Putting Text Analytics To Work
There are three types of people in this world. Those who are good at math and those who are not. According to an IBM Marketing Cloud study, 90% of the data on the internet has been created since 2016 and the vast majority is not numbers. Those who are not good at math are adding to the worlds corpus primarily through social media. Every minute on Facebook over half a million new comments are posted, 293,000 statuses are updated, and 136,000 photos are uploaded.
Text analytics lets the type of people who are good at math meet those who have delivered a staggering amount of words to the internet together. The last several years have demonstrated a growing adoption of software for improved decision making utilizing text analytics.
We see organizations using data more strategically to discover hidden relationships. Until recently, the vast majority of information we were able examine for clients largely numerical data housed in relational databases. Yet an estimated 75 percent or more of any organizations information is unstructured. Add to this the unstructured information about any particular company or industry online and the the volume of information that can be gleaned is staggering.
The purpose of text mining is to process this unstructured information, extract meaningful numeric indexes from the text, and then access the information in the text to the various data algorithms and machine learning.
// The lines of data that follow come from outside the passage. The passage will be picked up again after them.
-- ==== Sys2Proof/Laws/PerInstr.lean ====
section
/-!
SUPPORT. The round trip of decoding, one lemma per constructor of `Instr`: an instruction that has a class and is canonical
decodes from its own words, in its own class, to itself.
-/
namespace Sys2Proof

/-- The fields of the formats whose operands of 7 or 3 bits stand in a field of 8. -/
theorem bits_in8 {lo n : Nat} {w : BitVec 32} {x : BitVec n} (h : bits lo 8 w = in8 x) (hn : n ≤ 8) : bits lo n w = x := by
  have e : bits lo n w = (bits lo 8 w).extractLsb' 0 n := by
    ext i hi
    simp [show i < 8 by omega]
  rw [e, h, in8_low hn]

@[simp] theorem encVC_d_in8 {n : Nat} (op a b : BitVec 8) (x : BitVec n) (hn : n ≤ 8) : bits 16 n (encVC op (in8 x) a b) = x :=
  bits_in8 (encVC_d op (in8 x) a b) hn
@[simp] theorem encVC_a_in8 {n : Nat} (op d b : BitVec 8) (x : BitVec n) (hn : n ≤ 8) : bits 8 n (encVC op d (in8 x) b) = x :=
  bits_in8 (encVC_a op d (in8 x) b) hn
@[simp] theorem encVC_b_in8 {n : Nat} (op d a : BitVec 8) (x : BitVec n) (hn : n ≤ 8) : bits 0 n (encVC op d a (in8 x)) = x :=
  bits_in8 (encVC_b op d a (in8 x)) hn
@[simp] theorem encMD_d_in8 {n : Nat} (op : BitVec 8) (a : BitVec 7) (off : BitVec 9) (x : BitVec n) (hn : n ≤ 8) : bits 16 n (encMD op (in8 x) a off) = x :=
  bits_in8 (encMD_d op (in8 x) a off) hn
@[simp] theorem encEC_d_in8 {n : Nat} (op : BitVec 8) (a b : BitVec 7) (x : BitVec n) (hn : n ≤ 8) : bits 16 n (encEC op (in8 x) a b) = x :=
  bits_in8 (encEC_d op (in8 x) a b) hn
theorem encMK_low (op n : BitVec 8) (imm : BitVec 16) (lo k : Nat) (h : lo + k ≤ 16) : bits lo k (encMK op n imm) = imm.extractLsb' lo k :=
  bits_lo (op ++ n) imm lo k h
theorem encMK_flag (op n : BitVec 8) (imm : BitVec 16) : flag 0 (encMK op n imm) = imm.getLsbD 0 := by
  show (op ++ n ++ imm).getLsbD 0 = imm.getLsbD 0
  rw [BitVec.getLsbD_append]; rfl

@[simp] theorem encMX_sc_getElem (op d : BitVec 8) (a : BitVec 7) (sc : Bool) (x : BitVec 8) : (encMX op d a sc x)[8] = sc := by
  rw [← BitVec.getLsbD_eq_getElem]; exact encMX_sc ..
@[simp] theorem encMT_qn_getElem (op : BitVec 8) (t : BitVec 7) (x y : BitVec 5) (qn : Bool) (q : BitVec 4) :
    (encMT op t x y qn q)[6] = qn := by rw [← BitVec.getLsbD_eq_getElem]; exact encMT_qn ..

theorem encPhint_op (nm : BitVec 2) (ap : BitVec 6) (s : BitVec 16) : bits 24 8 ((0x89 : BitVec 8) ++ nm ++ ap ++ s) = 0x89 :=
  (bits_hi ((0x89 : BitVec 8) ++ nm ++ ap) s 8 8).trans ((bits_hi ((0x89 : BitVec 8) ++ nm) ap 2 8).trans
    ((bits_hi (0x89 : BitVec 8) nm 0 8).trans (bits_all _)))
theorem encPhint_nm (nm : BitVec 2) (ap : BitVec 6) (s : BitVec 16) : bits 22 2 ((0x89 : BitVec 8) ++ nm ++ ap ++ s) = nm :=
  (bits_hi ((0x89 : BitVec 8) ++ nm ++ ap) s 6 2).trans ((bits_hi ((0x89 : BitVec 8) ++ nm) ap 0 2).trans
    ((bits_lo (0x89 : BitVec 8) nm 0 2 (by decide)).trans (bits_all _)))
theorem encPhint_ap (nm : BitVec 2) (ap : BitVec 6) (s : BitVec 16) : bits 16 6 ((0x89 : BitVec 8) ++ nm ++ ap ++ s) = ap :=
  (bits_hi ((0x89 : BitVec 8) ++ nm ++ ap) s 0 6).trans ((bits_lo ((0x89 : BitVec 8) ++ nm) ap 0 6 (by decide)).trans (bits_all _))
theorem encPhint_s (nm : BitVec 2) (ap : BitVec 6) (s : BitVec 16) : bits 0 16 ((0x89 : BitVec 8) ++ nm ++ ap ++ s) = s :=
  (bits_lo ((0x89 : BitVec 8) ++ nm ++ ap) s 0 16 (by decide)).trans (bits_all _)

theorem encHint_op (lo : BitVec 4) : bits 24 8 ((0xf : BitVec 4) ++ lo ++ (0 : BitVec 24)) = (0xf : BitVec 4) ++ lo :=
  (bits_hi ((0xf : BitVec 4) ++ lo) (0 : BitVec 24) 0 8).trans (bits_all _)
theorem encHint_lo (lo : BitVec 4) : bits 24 4 ((0xf : BitVec 4) ++ lo ++ (0 : BitVec 24)) = lo :=
  (bits_hi ((0xf : BitVec 4) ++ lo) (0 : BitVec 24) 0 4).trans ((bits_lo (0xf : BitVec 4) lo 0 4 (by decide)).trans (bits_all _))

/-- A word whose opcode is that of a one-word form decodes by its row. -/
theorem decode_one {cls : Nat} {w : BitVec 32} {c : BitVec 8} {r : OpRow} {i : Instr} (w2 : BitVec 32) (h : bits 24 8 w = c)
    (hc : c.toNat < 0x80) (hf : opFind (opRows cls) (c.toNat % 128) = some r) (hi : r.one w = i) : decode cls w w2 = i := by
  have h0 : ¬ 0xf0 ≤ opOf w := by show ¬ 0xf0 ≤ (bits 24 8 w).toNat; rw [h]; omega
  have h1 : opOf w < 0x80 := by show (bits 24 8 w).toNat < 0x80; rw [h]; exact hc
  have h2 : opFind (opRows cls) (opOf w % 128) = some r := by show opFind _ ((bits 24 8 w).toNat % 128) = _; rw [h]; exact hf
  unfold decode
  rw [if_neg h0, h2]
  dsimp only
  rw [if_pos h1, hi]

/-- A word whose opcode is that of a two-word form decodes by its row. -/
theorem decode_two {cls : Nat} {w w2 : BitVec 32} {c : BitVec 8} {r : OpRow} {i : Instr} (h : bits 24 8 w = c)
    (hc : 0x80 ≤ c.toNat ∧ c.toNat < 0xf0) (hf : opFind (opRows cls) (c.toNat % 128) = some r) (hi : r.two w w2 = i) :
    decode cls w w2 = i := by
  have h0 : ¬ 0xf0 ≤ opOf w := by show ¬ 0xf0 ≤ (bits 24 8 w).toNat; rw [h]; omega
  have h1 : ¬ opOf w < 0x80 := by show ¬ (bits 24 8 w).toNat < 0x80; rw [h]; omega
  have h2 : opFind (opRows cls) (opOf w % 128) = some r := by show opFind _ ((bits 24 8 w).toNat % 128) = _; rw [h]; exact hf
  unfold decode
  rw [if_neg h0, h2]
  dsimp only
  rw [if_neg h1, hi]

theorem top_toNat (w : BitVec 32) : (bits 24 8 w).toNat = w.toNat / 2 ^ 24 := by
  have : w.toNat < 2 ^ 32 := w.isLt
  simp only [BitVec.extractLsb'_toNat, Nat.shiftRight_eq_div_pow]
  omega

theorem opWords_one {w : BitVec 32} {c : BitVec 8} (h : bits 24 8 w = c) (hc : c.toNat < 0x80 ∨ 0xf0 ≤ c.toNat) :
    Machine.opWords w = 1 := by
  unfold Machine.opWords
  rw [← top_toNat, h, if_neg]
  omega

theorem opWords_two {w : BitVec 32} {c : BitVec 8} (h : bits 24 8 w = c) (hc : 0x80 ≤ c.toNat ∧ c.toNat < 0xf0) :
    Machine.opWords w = 2 := by
  unfold Machine.opWords
  rw [← top_toNat, h, if_pos hc]

namespace Laws.RoundTrip
open Machine

/-- An instruction with a class, canonical, decodes from its own words to itself, and its first word says how many they are. -/
def Statement (i : Instr) : Prop :=
  ∀ c, i.cls = some c → i.canonical = true →
    (∃ w, encode i = [w] ∧ opWords w = 1 ∧ ∀ w2, decode c w w2 = i) ∨
      (∃ w w2, encode i = [w, w2] ∧ opWords w = 2 ∧ decode c w w2 = i)

theorem of_one {i : Instr} {k : Nat} {w : BitVec 32} (hk : i.cls = some k) (he : encode i = [w]) (hl : opWords w = 1)
    (hd : ∀ w2, decode k w w2 = i) : Statement i := by
  intro c hc _
  rw [hk] at hc
  exact .inl ⟨w, he, hl, by rwa [← Option.some.inj hc]⟩

theorem of_two {i : Instr} {k : Nat} {w w2 : BitVec 32} (hk : i.cls = some k) (he : encode i = [w, w2]) (hl : opWords w = 2)
    (hd : decode k w w2 = i) : Statement i := by
  intro c hc _
  rw [hk] at hc
  exact .inr ⟨w, w2, he, hl, by rwa [← Option.some.inj hc]⟩

theorem of_none {i : Instr} (h : i.cls = none) : Statement i := by
  intro c hc
  rw [h] at hc
  nomatch hc

theorem of_alias {i : Instr} (h : i.canonical = false) : Statement i := by
  intro c _ hc
  rw [h] at hc
  nomatch hc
Information can be extracted to derive summaries for the words contained in the documents or to calculate summaries for the documents based on the words they contain, the emotions they are conveying, or even more sophisticated types of analysis.
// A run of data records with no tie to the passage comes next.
/-! ### Replacing a wave -/

@[simp] theorem State.setWaveAt_agenda (s : State) (k : Nat) (w : Wave) : (s.setWaveAt k w).agenda = s.agenda := rfl
@[simp] theorem State.setWaveAt_tick (s : State) (k : Nat) (w : Wave) : (s.setWaveAt k w).tick = s.tick := rfl
@[simp] theorem State.setWaveAt_party (s : State) (k : Nat) (w : Wave) : (s.setWaveAt k w).party = s.party := rfl
@[simp] theorem State.setWaveAt_cur (s : State) (k : Nat) (w : Wave) : (s.setWaveAt k w).cur = s.cur := rfl
@[simp] theorem State.setWaveAt_seq (s : State) (k : Nat) (w : Wave) : (s.setWaveAt k w).seq = s.seq := rfl
@[simp] theorem State.setWaveAt_nextId (s : State) (k : Nat) (w : Wave) : (s.setWaveAt k w).nextId = s.nextId := rfl
@[simp] theorem State.setWaveAt_gangs (s : State) (k : Nat) (w : Wave) : (s.setWaveAt k w).gangs = s.gangs := rfl
@[simp] theorem State.setWaveAt_launches (s : State) (k : Nat) (w : Wave) : (s.setWaveAt k w).launches = s.launches := rfl
@[simp] theorem State.setWaveAt_seqs (s : State) (k : Nat) (w : Wave) : (s.setWaveAt k w).seqs = s.seqs := rfl
@[simp] theorem State.setWaveAt_mem (s : State) (k : Nat) (w : Wave) : (s.setWaveAt k w).mem = s.mem := rfl
@[simp] theorem State.setWaveAt_dirty (s : State) (k : Nat) (w : Wave) : (s.setWaveAt k w).dirty = s.dirty := rfl
@[simp] theorem State.setWaveAt_reduce (s : State) (k : Nat) (w : Wave) : (s.setWaveAt k w).reduce = s.reduce := rfl
@[simp] theorem State.setWaveAt_flushQ (s : State) (k : Nat) (w : Wave) : (s.setWaveAt k w).flushQ = s.flushQ := rfl
@[simp] theorem State.setWaveAt_shadow (s : State) (k : Nat) (w : Wave) : (s.setWaveAt k w).shadow = s.shadow := rfl
@[simp] theorem State.setWaveAt_traceQ (s : State) (k : Nat) (w : Wave) : (s.setWaveAt k w).traceQ = s.traceQ := rfl
@[simp] theorem State.setWaveAt_bad (s : State) (k : Nat) (w : Wave) : (s.setWaveAt k w).bad = s.bad := rfl
@[simp] theorem State.setWaveAt_badVault (s : State) (k : Nat) (w : Wave) : (s.setWaveAt k w).badVault = s.badVault := rfl
@[simp] theorem State.setWaveAt_fires (s : State) (k : Nat) (w : Wave) : (s.setWaveAt k w).fires = s.fires := rfl
@[simp] theorem State.setWaveAt_l1 (s : State) (k : Nat) (w : Wave) : (s.setWaveAt k w).l1 = s.l1 := rfl
@[simp] theorem State.setWaveAt_ro (s : State) (k : Nat) (w : Wave) : (s.setWaveAt k w).ro = s.ro := rfl
@[simp] theorem State.setWaveAt_tlb (s : State) (k : Nat) (w : Wave) : (s.setWaveAt k w).tlb = s.tlb := rfl
@[simp] theorem State.setWaveAt_missQ (s : State) (k : Nat) (w : Wave) : (s.setWaveAt k w).missQ = s.missQ := rfl
@[simp] theorem State.setWaveAt_walked (s : State) (k : Nat) (w : Wave) : (s.setWaveAt k w).walked = s.walked := rfl
@[simp] theorem State.setWaveAt_ops (s : State) (k : Nat) (w : Wave) : (s.setWaveAt k w).ops = s.ops := rfl
@[simp] theorem State.setWaveAt_cmds (s : State) (k : Nat) (w : Wave) : (s.setWaveAt k w).cmds = s.cmds := rfl
@[simp] theorem State.setWaveAt_col (s : State) (k : Nat) (w : Wave) : (s.setWaveAt k w).col = s.col := rfl
@[simp] theorem State.setWaveAt_slots (s : State) (k : Nat) (w : Wave) : (s.setWaveAt k w).slots = s.slots := rfl
@[simp] theorem State.setWaveAt_drains (s : State) (k : Nat) (w : Wave) : (s.setWaveAt k w).drains = s.drains := rfl
@[simp] theorem State.setWaveAt_queue (s : State) (k : Nat) (w : Wave) : (s.setWaveAt k w).queue = s.queue := rfl
@[simp] theorem State.setWaveAt_nodes (s : State) (k : Nat) (w : Wave) : (s.setWaveAt k w).nodes = s.nodes := rfl
@[simp] theorem State.setWaveAt_bins (s : State) (k : Nat) (w : Wave) : (s.setWaveAt k w).bins = s.bins := rfl
@[simp] theorem State.setWaveAt_watch (s : State) (k : Nat) (w : Wave) : (s.setWaveAt k w).watch = s.watch := rfl
@[simp] theorem State.setWaveAt_pitch (s : State) (k : Nat) (w : Wave) : (s.setWaveAt k w).pitch = s.pitch := rfl
@[simp] theorem State.setWaveAt_pitchReqs (s : State) (k : Nat) (w : Wave) : (s.setWaveAt k w).pitchReqs = s.pitchReqs := rfl
@[simp] theorem State.setWaveAt_pitchRels (s : State) (k : Nat) (w : Wave) : (s.setWaveAt k w).pitchRels = s.pitchRels := rfl
@[simp] theorem State.setWaveAt_formers (s : State) (k : Nat) (w : Wave) : (s.setWaveAt k w).formers = s.formers := rfl
@[simp] theorem State.setWaveAt_chains (s : State) (k : Nat) (w : Wave) : (s.setWaveAt k w).chains = s.chains := rfl
@[simp] theorem State.setWaveAt_saved (s : State) (k : Nat) (w : Wave) : (s.setWaveAt k w).saved = s.saved := rfl
@[simp] theorem State.setWaveAt_hr (s : State) (k : Nat) (w : Wave) : (s.setWaveAt k w).hr = s.hr := rfl
@[simp] theorem State.setWaveAt_rpt (s : State) (k : Nat) (w : Wave) : (s.setWaveAt k w).rpt = s.rpt := rfl
@[simp] theorem State.setWaveAt_routes (s : State) (k : Nat) (w : Wave) : (s.setWaveAt k w).routes = s.routes := rfl
@[simp] theorem State.setWaveAt_lports (s : State) (k : Nat) (w : Wave) : (s.setWaveAt k w).lports = s.lports := rfl
@[simp] theorem State.setWaveAt_gports (s : State) (k : Nat) (w : Wave) : (s.setWaveAt k w).gports = s.gports := rfl
@[simp] theorem State.setWaveAt_devid (s : State) (k : Nat) (w : Wave) : (s.setWaveAt k w).devid = s.devid := rfl
@[simp] theorem State.setWaveAt_clk (s : State) (k : Nat) (w : Wave) : (s.setWaveAt k w).clk = s.clk := rfl
@[simp] theorem State.setWaveAt_mhz (s : State) (k : Nat) (w : Wave) : (s.setWaveAt k w).mhz = s.mhz := rfl
@[simp] theorem State.setWaveAt_pod (s : State) (k : Nat) (w : Wave) : (s.setWaveAt k w).pod = s.pod := rfl
@[simp] theorem State.setWaveAt_step (s : State) (k : Nat) (w : Wave) : (s.setWaveAt k w).step = s.step := rfl
@[simp] theorem State.setWaveAt_root (s : State) (k : Nat) (w : Wave) : (s.setWaveAt k w).root = s.root := rfl
@[simp] theorem State.setWaveAt_recvNo (s : State) (k : Nat) (w : Wave) : (s.setWaveAt k w).recvNo = s.recvNo := rfl
@[simp] theorem State.setWaveAt_refused (s : State) (k : Nat) (w : Wave) : (s.setWaveAt k w).refused = s.refused := rfl
@[simp] theorem State.setWaveAt_applyQ (s : State) (k : Nat) (w : Wave) : (s.setWaveAt k w).applyQ = s.applyQ := rfl
@[simp] theorem State.setWaveAt_staged (s : State) (k : Nat) (w : Wave) : (s.setWaveAt k w).staged = s.staged := rfl
@[simp] theorem State.setWaveAt_sent (s : State) (k : Nat) (w : Wave) : (s.setWaveAt k w).sent = s.sent := rfl
@[simp] theorem State.setWaveAt_seqNos (s : State) (k : Nat) (w : Wave) : (s.setWaveAt k w).seqNos = s.seqNos := rfl
@[simp] theorem State.setWaveAt_allowance (s : State) (k : Nat) (w : Wave) : (s.setWaveAt k w).allowance = s.allowance := rfl
@[simp] theorem State.setWaveAt_early (s : State) (k : Nat) (w : Wave) : (s.setWaveAt k w).early = s.early := rfl
@[simp] theorem State.setWaveAt_reads (s : State) (k : Nat) (w : Wave) : (s.setWaveAt k w).reads = s.reads := rfl
@[simp] theorem State.setWaveAt_waitReads (s : State) (k : Nat) (w : Wave) : (s.setWaveAt k w).waitReads = s.waitReads := rfl
@[simp] theorem State.setWaveAt_arrivals (s : State) (k : Nat) (w : Wave) : (s.setWaveAt k w).arrivals = s.arrivals := rfl
@[simp] theorem State.setWaveAt_gens (s : State) (k : Nat) (w : Wave) : (s.setWaveAt k w).gens = s.gens := rfl
@[simp] theorem State.setWaveAt_netOut (s : State) (k : Nat) (w : Wave) : (s.setWaveAt k w).netOut = s.netOut := rfl
@[simp] theorem State.setWaveAt_power (s : State) (k : Nat) (w : Wave) : (s.setWaveAt k w).power = s.power := rfl
@[simp] theorem State.setWaveAt_waking (s : State) (k : Nat) (w : Wave) : (s.setWaveAt k w).waking = s.waking := rfl
@[simp] theorem State.setWaveAt_thold (s : State) (k : Nat) (w : Wave) : (s.setWaveAt k w).thold = s.thold := rfl
@[simp] theorem State.setWaveAt_ckPos (s : State) (k : Nat) (w : Wave) : (s.setWaveAt k w).ckPos = s.ckPos := rfl
@[simp] theorem State.setWaveAt_msixMask (s : State) (k : Nat) (w : Wave) : (s.setWaveAt k w).msixMask = s.msixMask := rfl
@[simp] theorem State.setWaveAt_msixPend (s : State) (k : Nat) (w : Wave) : (s.setWaveAt k w).msixPend = s.msixPend := rfl
@[simp] theorem State.setWaveAt_msixSent (s : State) (k : Nat) (w : Wave) : (s.setWaveAt k w).msixSent = s.msixSent := rfl
@[simp] theorem State.setWaveAt_invRun (s : State) (k : Nat) (w : Wave) : (s.setWaveAt k w).invRun = s.invRun := rfl
@[simp] theorem State.setWaveAt_invHeld (s : State) (k : Nat) (w : Wave) : (s.setWaveAt k w).invHeld = s.invHeld := rfl
@[simp] theorem State.setWaveAt_bringUp (s : State) (k : Nat) (w : Wave) : (s.setWaveAt k w).bringUp = s.bringUp := rfl
@[simp] theorem State.setWaveAt_rr (s : State) (k : Nat) (w : Wave) : (s.setWaveAt k w).rr = s.rr := rfl
@[simp] theorem State.setWaveAt_noRoute (s : State) (k : Nat) (w : Wave) : (s.setWaveAt k w).noRoute = s.noRoute := rfl
@[simp] theorem State.setWaveAt_waves (s : State) (k : Nat) (w : Wave) : (s.setWaveAt k w).waves = s.waves.set k w := rfl
@[simp] theorem State.waveAt_setWaveAt (s : State) (k : Nat) (w : Wave) : (s.setWaveAt k w).waveAt k = w := by
  simp [State.waveAt]
theorem State.waveAt_setWaveAt_other (s : State) (k j : Nat) (w : Wave) (h : j ≠ k) : (s.setWaveAt k w).waveAt j = s.waveAt j := by
  simp [State.waveAt, Map.get_set_other _ _ _ _ _ h]
@[simp] theorem State.setWaveAt_setWaveAt (s : State) (k : Nat) (w v : Wave) : (s.setWaveAt k w).setWaveAt k v = s.setWaveAt k v := by
  simp [State.setWaveAt]
@[simp] theorem State.gang_setWaveAt (s : State) (k g : Nat) (w : Wave) : (s.setWaveAt k w).gang g = s.gang g := rfl
@[simp] theorem State.launch_setWaveAt (s : State) (k l : Nat) (w : Wave) : (s.setWaveAt k w).launch l = s.launch l := rfl
@[simp] theorem State.sq_setWaveAt (s : State) (k : Nat) (w : Wave) : (s.setWaveAt k w).sq = s.sq := rfl
@[simp] theorem State.clock_setWaveAt (s : State) (k d : Nat) (w : Wave) : (s.setWaveAt k w).clock d = s.clock d := rfl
What business value may be gathered if analytical powered programs may be augmented with information gleaned from free form text? While information organization is certainly an important capacity of this type of analysis, we think the real value is deeper. We see the most potential in using text analytics to aid in discovery. Algorithms and machine learning allow for uncovering trends and patterns that would be otherwise unseen. This is not very different from the way we’ve seen revolutions in data analytics before, only now we can start to allow forecasting from the incredible amount of textual information now available.
It’s an exciting time in the field of text analytics. We’re enjoying the discovery, not only of the insights for our clients, but also of the continued expansion of the methodologies and outputs that text analytics can provide.